她并非人类,甚至不属于地球现存的任何已知物种,于她而言,一切亲密的接触无不是为了给繁衍后代做准备,那么就此事增添情调便显得多余了。
而且,周岚生不愿细想手铐和项圈会用在什么地方,他没忘记跳蛋的精彩表演,酥麻沿曲折的神经震荡开来,晃得他脑仁疼。
“你……”他和端玉四目相对,谨慎地张嘴,“你很喜欢这类……物品吗?”
“还好吧。”
见丈夫顾左右而言他,端玉没有逼迫他做决断,依旧好声好气地笑:
“看着挺有意思的,不是也能让你的体验感更好吗?我打算依靠你孵化卵,当然不能随便折磨你。”
体验感更好?周岚生明智地略过这一话题,他只答了声“哦”,证明自己的听力完好无损,又一本正经道:“不过你的影像在网上流传,真的不要紧吗?”
“嗯,我看视频拍得不太清晰,评论的很多人也都不信。”
他的妻子似乎顷刻被他带跑偏了:“网络热点每天都在变,只要我的存在不被大规模地重视,其实无所谓的,我就是有点不放心……”
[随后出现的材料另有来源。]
-- ==== Sys2Proof/Word.lean ====
section
/-! DEFINITION. The widths of the block: bytes, the 32-bit words of SHA-1, the 64-bit ARG and RVAL, the 72-bit command word. -/

namespace Sys2Proof

/-- One cell of a buffer, an OP byte, an RSTAT byte (20_memory.md R50, R55). -/
abbrev Byte := BitVec 8

/-- A word of the SHA-1 engine, and the width of STEP and DIGITS (41_hmac_sha1.md R121; 10_state.md R22, R23). -/
abbrev Word32 := BitVec 32

/-- The width of ARG, RVAL, NOW and the TimeCounter (30_encoding.md R70, R71; 10_state.md R21). -/
abbrev Word64 := BitVec 64

/-- A command or response word of 72 bits (30_encoding.md R70, R71). -/
abbrev Word72 := BitVec 72

end Sys2Proof
end

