-- ==== Sys2Proof/Config.lean ====
section
/-! DEFINITION. What an implementation fixes: the open parameters of 00_scope.md R9 and R10, and the constants of R7 and R8.
The parameters are arguments of the model; the host's fixed signatures pass it nothing but the state, so a state carries
them (`State.params`) and no step changes them (notes/assumptions/3.md). -/

namespace Sys2Proof

/-- The open parameters "the model takes as arguments" (00_scope.md R9, R10). -/
structure Params where
  /-- TEXT_MAX, capacity of TEXT in bytes. -/
  textMax : Nat
  /-- KEY_MAX, capacity of KEY in bytes. -/
  keyMax : Nat
  /-- MSG_MAX, capacity of MSG in bytes. -/
  msgMax : Nat
  /-- EMPTY_KEY_REJECT (R10): when true, TOTP and TOTPT refuse an empty key. -/
  emptyKeyReject : Bool
  deriving DecidableEq, Repr

/-- The parameter values the spec's own programs use (95_test_vectors.md section 3).
DESIGN CHOICE, unsafe for a claim about `State.reset` alone: R9 leaves them open (notes/assumptions/3.md). -/
def Params.ofPrograms : Params :=
  { textMax := 64, keyMax := 40, msgMax := 64, emptyKeyReject := false }

/-- The default of `step_seconds`, the reset value of STEP (00_scope.md R7; 10_state.md R22). -/
abbrev Config.defaultStep : Word32 := 30

/-- The default of `digits`, the reset value of DIGITS (00_scope.md R7; 10_state.md R23). -/
abbrev Config.defaultDigits : Word32 := 6

/-- DIGITS_MIN (00_scope.md R8). -/
abbrev Config.digitsMin : Nat := 1

/-- DIGITS_MAX, and so the number of cells of CODE (00_scope.md R8; 92_eei_decisions.md D11). -/
abbrev Config.digitsMax : Nat := 10

/-- The length of a SHA-1 digest in bytes (00_scope.md R7). -/
abbrev Config.digestBytes : Nat := 20

/-- The SHA-1 and HMAC block size in bytes (00_scope.md R8). -/
abbrev Config.blockBytes : Nat := 64

end Sys2Proof
end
“假如发帖爆料灵异事件的人没有夸大其词,他仅仅见过我一面,就进了精神病院,可见我的本体对一般人伤害有多大。他还提到和他同行的人后来摔下山崖去世,我觉得搞不好也有我的错。”
“你和我相处这段呃,你的症状好像没那么严重。”端玉目不转睛地盯着丈夫,她做出一副疑惑的神情:
“说起来,我觉得很奇怪,你算是亲眼看到了我的本体,但你的精神状况没出现什么异常,反而你难以接受我使用的……就当是精神控制吧,又是流血又是晕倒,各种不舒服……”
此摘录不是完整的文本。